/-- PROGRAM_PAGE_DONE for a page of the open segment while the writer records (R76, R88, R111, R115, R125, R126, R127, R128,
R129, R130). With the status pass the page leaves the assembly buffer, the open fill counts it, the commit deadline ends, and the
rail is Ready. The Media whose track item ends in the page, here the only request in the queue, is published Ok with its
segment, the place of its chunk and the number of Missing entries; a service point follows, which here finds no slot
Posted. With a second half of the segment to fill, or a Free segment at hand, no erase-ahead follows. With the status fail
the block is retired, and the lowest block of the spare pool takes its place in the list and is to be erased as the next
attempt of the relocation, the first after a page of the stream and up to the third within it; the page stays in the
assembly. Where the third attempt fails, or the pool has no block for the first one, the writer gives up: the segment is Closed
with the Damaged flag, cut short at the start of the failed block, the next Free segment is opened as the next part of the
clip, and the pair of the one Media that waits is written again there, here within one page. In both a snapshot is being
written, whose page goes to the flash next, and the page that the image gives that operation is the model's (log 8). -/
def Obligations.PageProgrammed : Prop :=
  (∀ (t : Stamp) (o : EndOrder) (w : FlashRequest) (d n : Nat) (img : List Byte) (e : QueueEntry) (s r x : State),
    Resting s → s.cw.writer = .recording → s.cw.programming = true → s.cw.assembly.length = 8192 → s.cw.queue = [e] →
    e.pairEnd = some n → n ≤ 8192 * (s.sm.openFill + 1) → s.cw.reloc = none → s.cw.inHand = none → s.sm.change = none →
    s.fe.inFlight = some ⟨some w, false, d, img⟩ → isProgramPage w.op = true → w.requester = .writer →
    s.fe.waiting = [] → s.fe.heldBack = [] → s.ga.grace = none → s.part.transition ≠ .reset →
    s.part.transition ≠ .standby →
    (lowestFree s.sm ≠ none ∨ ∀ g, openSegment s.sm = some g → 2 * (s.sm.openFill + 1) < 256 * g.blocks.length) →
    r = { s.advance t.toNat with
          fe.inFlight := none, fe.timeouts := 0, fe.idle := s.fe.idleLoad, fe.rail := .ready
          sm.openFill := s.sm.openFill + 1
          cw.assembly := [], cw.programming := false, cw.deadline := none, cw.pageMark := none
          cw.blockEnd := if s.sm.openFill % 256 = 255 then s.cw.pageMark else s.cw.blockEnd } →
    x = publishedSlot e.slot e.request ⟨.ok, e.segment, e.chunkAt, e.missing⟩ r →
    noneOffered x →
    exec (.programPageDone t true o) s = .next x)
  ∧ ∀ (t : Stamp) (o : EndOrder) (w v : FlashRequest) (d j k b : Nat) (img : List Byte) (g : Segment) (c : Relocation)
      (s r : State), Resting s → s.cw.writer = .recording → s.cw.programming = true → s.cw.inHand = none →
    s.sm.change = none → openIndex s.sm = some j → s.sm.segments[j]? = some g → g.blocks[k]? = some b →
    s.fe.inFlight = some ⟨some w, false, d, img⟩ → isProgramPage w.op = true → w.requester = .writer →
    s.fe.waiting = [v] → v.requester = .tableWriter → isProgramPage v.op = true → s.fe.heldBack = [] →
    s.fe.restored = true → s.fe.rail ≠ .failed → s.fe.identity = .isMatch → s.ga.grace = none →
    s.part.transition = .none → s.part.state ≠ .standby → snapshotGoing s →
    r = { s.advance t.toNat with
          fe.inFlight := some ⟨some v, false, (s.advance t.toNat).rck.clock + 5000, opImage v.op⟩
          fe.waiting := [], fe.timeouts := 0, fe.idle := s.fe.idleLoad, fe.rail := .busy } →
    (∀ (spare : Nat) (rest : List Nat),
      (s.cw.reloc = none ∧ k = s.sm.openFill / 256
          ∧ c = ⟨s.sm.openFill, k, 1, b, spare, .erase, (s.advance t.toNat).rck.clock, none⟩
        ∨ ∃ c₀, s.cw.reloc = some c₀ ∧ k = c₀.position ∧ c₀.attempt < 3
          ∧ c = { c₀ with attempt := c₀.attempt + 1, replacement := spare, step := .erase, previous := none }) →
      16 ≤ b → b ∉ s.fe.bad → s.fe.bad.length < 512 → s.fe.pool.erase b = spare :: rest →
      exec (.programPageDone t false o) s
        = .next { r with
            fe.waiting := [⟨.writer, .eraseBlock spare, (s.advance t.toNat).rck.clock⟩]
            fe.bad := insertAsc b s.fe.bad, fe.pool := rest
            sm.segments := s.sm.segments.set j { g with blocks := g.blocks.set k spare }
            sm.snapshotDue := true, cw.reloc := some c })
    ∧ ∀ (f pad : Nat) (h : Segment) (e : QueueEntry) (bad blocks : List Nat) (x y : State) (tr : List Byte × Nat × State)
        (cut : CloseValues),
      (s.cw.reloc = some c ∧ 3 ≤ c.attempt ∧ k = c.position ∧ bad = s.fe.bad ∧ blocks = g.blocks
        ∨ s.cw.reloc = none ∧ k = s.sm.openFill / 256 ∧ 16 ≤ b ∧ b ∉ s.fe.bad ∧ s.fe.bad.length < 512
          ∧ s.fe.pool = [] ∧ bad = insertAsc b s.fe.bad ∧ blocks = g.blocks.take k ++ g.blocks.drop (k + 1)) →
      (k = 0 → cut = ⟨g.startTime, 0, 0⟩) →
      (k ≠ 0 → ∃ m, s.cw.blockEnd = some m ∧ cut = ⟨m.time, framesUpTo g.firstFrame m.lastTracked, k * 256 * 8192⟩) →
      s.cw.queue = [e] → kindOf e.request.kind = some .media → lowestFree s.sm = some f →
      s.sm.segments[f]? = some h → h.blocks ≠ [] → s.sm.pending = none →
      pad = (e.request.length + 15) / 16 * 16 - e.request.length → 0 < e.request.length →
      (16 + e.request.length + pad) + (16 + 32 * e.request.frameCount) < 8192 →
      x = State.raise
          { r with
            fe.bad := bad
            sm := { s.sm with
              segments := (s.sm.segments.set j
                { g with
                  state := .closed, endTime := cut.endTime, frameCount := cut.frameCount
                  bytesWritten := cut.bytesWritten, blocks := blocks, damaged := true }).set f
                { h with
                  state := .opened, sequence := s.sm.sequence, clip := g.clip, part := g.part + 1
                  startTime := (s.advance t.toNat).rck.clock, endTime := 0, firstFrame := e.request.firstFrame
                  frameCount := 0, bytesWritten := 0, protection := none, recovered := false, damaged := false
                  weak := false }
              lastClosed := some j, sequence := nextCounter s.sm.sequence, openFill := 0, snapshotDue := true } }
          .segmentClosed →
      tr = trackEntries f (coveredFrames e.request) x →
      y = { x with
            mem := tr.2.2.mem, pu := tr.2.2.pu
            cw := { s.cw with
              programming := false, pageMark := none, reloc := none, inHand := none
              commitMs := s.cw.pendingCommitMs.getD s.cw.commitMs, pendingCommitMs := none
              deadline := some ((s.advance t.toNat).rck.clock + 1000 * s.cw.pendingCommitMs.getD s.cw.commitMs)
              assembly := (chunkHeader e.request ++ readCells s.mem e.request.buffer e.request.length
                ++ List.replicate pad 0) ++ (trackHeader e.request ++ tr.1)
              streamPos := (16 + e.request.length + pad) + (16 + 32 * e.request.frameCount)
              lastSequence := some e.request.sequence, lastTracked := raisedFrame none e.request
              queue := [{ e with
                segment := f, chunkAt := 0, missing := tr.2.1
                pairEnd := some ((16 + e.request.length + pad) + (16 + 32 * e.request.frameCount)) }] } } →
      noneOffered y → exec (.programPageDone t false o) s = .next y

/-- ERASE_BLOCK_DONE (R75, R77, R79, R82, R94, R95, R97, R103, R104). With the status pass the eraser asks for the next block of its
segment, under the deadline of 20,000 µs; after the last block the segment, whose list holds at least bps/2 blocks, is Free,
its fields 0, and a snapshot is due. With the status fail the block is retired: with a spare block the lowest takes its place
in the list and is erased next; with none the list shrinks, and the erase goes on with the next block or ends in Free, or, with
fewer than bps/2 blocks left, the segment is Retired and its blocks are spare; where the retirement is refused, the segment is
Retired with that block alone in its list, the others are spare, and FlashFault is raised if the Worn flag was clear. Each such
change makes a snapshot due. While a snapshot is being written, whose request waits, that request is granted first,
as the table writer's, and the new snapshot waits; with none being written the snapshot due is begun at once with the next
generation, here at the write position. Every movement of a block keeps each block of the segment space in exactly one of
the bad block list, the spare pool and one segment's list (R87): an EraseFailed with its replacement, the shrinking of the
list or the retirement of the segment, and a replacement that the Clip Writer asks for (R98); Format's partition establishes
it (R92). -/
def Obligations.SegmentErased : Prop :=
  (∀ (t : Stamp) (o : EndOrder) (i k b arrival d now : Nat) (img : List Byte) (e : Segment) (s u : State), Calm s →
    s.sm.eraser = some ⟨i, k⟩ → s.sm.segments[i]? = some e → s.cw.reloc = none → s.cw.programming = false →
    s.cw.inHand = none → s.sm.change = none → s.cw.writer ≠ .formatting →
    s.fe.inFlight = some ⟨some ⟨.eraser, .eraseBlock b, arrival⟩, false, d, img⟩ →
    s.fe.heldBack = [] → s.fe.identity = .isMatch → s.fe.restored = true →
    s.fe.rail = .busy → s.ga.grace = none →
    s.part.transition = .none → s.part.state ≠ .standby → s.sm.abandoned = false → now = (s.advance t.toNat).rck.clock →
    u = { s.advance t.toNat with fe.timeouts := 0, fe.idle := s.fe.idleLoad, fe.rail := .busy } →
    (∀ w op at_, s.sm.snapshot ≠ none → w = ⟨.tableWriter, op, at_⟩ → s.fe.waiting = [w] → isProgramPage op = true →
        (∀ next, e.blocks[k + 1]? = some next →
          exec (.eraseBlockDone t true o) s
            = .next { u with
                fe.inFlight := some ⟨some w, false, now + 5000, opImage op⟩
                fe.waiting := [⟨.eraser, .eraseBlock next, now⟩]
                sm.eraser := some ⟨i, k + 1⟩ })
        ∧ (e.blocks[k + 1]? = none → s.sm.bps ≤ 2 * e.blocks.length →
          exec (.eraseBlockDone t true o) s
            = .next { u with
                fe.inFlight := some ⟨some w, false, now + 5000, opImage op⟩, fe.waiting := []
                sm.eraser := none, sm.snapshotDue := true
                sm.segments := s.sm.segments.set i (blankInto .free e) })
        ∧ (∀ (y : State) (ask : Nat → FlashRequest), e.blocks[k]? = some b → 16 ≤ b → b ∉ s.fe.bad → b ∉ s.fe.pool →
          y = { u with
                fe.inFlight := some ⟨some w, false, now + 5000, opImage op⟩, fe.waiting := [], sm.snapshotDue := true } →
          ask = (fun c => ⟨.eraser, .eraseBlock c, now⟩) →
          (s.fe.bad.length < 512 →
            (∀ r rest, s.fe.pool = r :: rest → s.sm.bps ≤ 2 * e.blocks.length →
              exec (.eraseBlockDone t false o) s
                = .next { y with
                    fe.bad := insertAsc b s.fe.bad, fe.pool := rest, fe.waiting := [ask r]
                    sm.segments := s.sm.segments.set i { e with blocks := e.blocks.set k r } })
            ∧ (s.fe.pool = [] → s.sm.bps ≤ 2 * (e.blocks.length - 1) →
              (∀ next, e.blocks[k + 1]? = some next →
                exec (.eraseBlockDone t false o) s
                  = .next { y with
                      fe.bad := insertAsc b s.fe.bad, fe.waiting := [ask next]
                      sm.segments := s.sm.segments.set i { e with blocks := e.blocks.eraseIdx k } })
              ∧ (e.blocks[k + 1]? = none →
                exec (.eraseBlockDone t false o) s
                  = .next { y with
                      fe.bad := insertAsc b s.fe.bad, sm.eraser := none
                      sm.segments := s.sm.segments.set i { blankInto .free e with blocks := e.blocks.eraseIdx k } }))
            ∧ (s.fe.pool = [] → 2 * (e.blocks.length - 1) < s.sm.bps → openIndex s.sm = none →
              (∀ c ∈ e.blocks.eraseIdx k, c ≠ b ∧ c ∉ s.fe.bad) →
              exec (.eraseBlockDone t false o) s
                = .next { y with
                    fe.bad := insertAsc b s.fe.bad, sm.eraser := none
                    fe.pool := (e.blocks.eraseIdx k).foldl (fun p c => insertAsc c p) []
                    sm.segments := s.sm.segments.set i { blankInto .retired e with blocks := [] } }))
          ∧ (∀ x, 512 ≤ s.fe.bad.length → openIndex s.sm = none → (∀ c ∈ e.blocks, c ∉ s.fe.bad) →
              x = { y with
                    sm.eraser := none
                    fe.pool := (e.blocks.filter (fun c => c != b)).foldl (fun p c => insertAsc c p) s.fe.pool
                    sm.segments := s.sm.segments.set i { blankInto .retired e with blocks := [b] } } →
              exec (.eraseBlockDone t false o) s
                = .next (if s.fe.worn then x else State.raise { x with fe.worn := true } .flashFault))))
    ∧ (s.sm.snapshot = none → s.sm.snapshotDue = false → s.fe.waiting = [] →
        (∀ next, e.blocks[k + 1]? = some next →
          exec (.eraseBlockDone t true o) s
            = .next { u with
                fe.inFlight := some ⟨some ⟨.eraser, .eraseBlock next, now⟩, false, now + 20000, []⟩
                sm.eraser := some ⟨i, k + 1⟩ })
        ∧ (∀ (v : State) pages page, s.sm.table = .mounted →
          s.sm.snapshotsEnded = false → 2 ≤ goodCount s.fe.tableMap → tableGood s s.sm.writeBlock = true →
          openIndex s.sm = none → s.sm.bps ≤ 2 * e.blocks.length →
          pages = imagePages (tableImage v) → s.sm.writePage + pages.length ≤ 256 →
          page = FlashOp.programPage s.sm.writeBlock s.sm.writePage (pages.getD 0 [])
            (snapshotRecord (s.sm.generation + 1) 0 pages.length) →
          (e.blocks[k + 1]? = none →
            v = { u with
                  sm.eraser := none, sm.generation := s.sm.generation + 1
                  sm.segments := s.sm.segments.set i (blankInto .free e) } →
            exec (.eraseBlockDone t true o) s
              = .next { v with
                  sm.snapshot := some ⟨pages, 0, false⟩
                  fe.inFlight := some ⟨some ⟨.tableWriter, page, now⟩, false, now + 5000, opImage page⟩ })
          ∧ (∀ r rest, e.blocks[k]? = some b → 16 ≤ b → b ∉ s.fe.bad → b ∉ s.fe.pool → s.fe.bad.length < 512 →
            s.fe.pool = r :: rest →
            v = { u with
                  fe.bad := insertAsc b s.fe.bad, fe.pool := rest, sm.generation := s.sm.generation + 1
                  sm.segments := s.sm.segments.set i { e with blocks := e.blocks.set k r } } →
            exec (.eraseBlockDone t false o) s
              = .next { v with
                  sm.snapshot := some ⟨pages, 0, false⟩
                  fe.inFlight := some ⟨some ⟨.tableWriter, page, now⟩, false, now + 5000, opImage page⟩
                  fe.waiting := [⟨.eraser, .eraseBlock r, now⟩] }))))
  ∧ (∀ (j : EraseJob) (k b i : Nat) (e : Segment) (s : State), BlocksPlaced s → snapshotGoing s →
      (s.sm.segments[j.segment]? = some e → e.blocks[j.position]? = some b → BlocksPlaced (smEraseFailed j b s))
      ∧ (openIndex s.sm = some i → s.sm.segments[i]? = some e → k < e.blocks.length → BlocksPlaced (smReplace k s).2))
  ∧ ∀ (bps : Nat) (bad : List Nat), 0 < bps → ascending bad = true → (∀ b ∈ bad, 16 ≤ b ∧ b < 16384) →
      PlacedOnce bad (formatPool bps (goodBlocks bad)) (formatGroups bps (goodBlocks bad))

**The task**
Retype, exactly as written, everything from the first line of the data above through the line containing "attempt of the". Nothing else should appear.

**Result of the task**
/-- PROGRAM_PAGE_DONE for a page of the open segment while the writer records (R76, R88, R111, R115, R125, R126, R127, R128,
R129, R130). With the status pass the page leaves the assembly buffer, the open fill counts it, the commit deadline ends, and the
rail is Ready. The Media whose track item ends in the page, here the only request in the queue, is published Ok with its
segment, the place of its chunk and the number of Missing entries; a service point follows, which here finds no slot
Posted. With a second half of the segment to fill, or a Free segment at hand, no erase-ahead follows. With the status fail
the block is retired, and the lowest block of the spare pool takes its place in the list and is to be erased as the next
attempt of the relocation, the first after a page of the stream and up to the third within it; the page stays in the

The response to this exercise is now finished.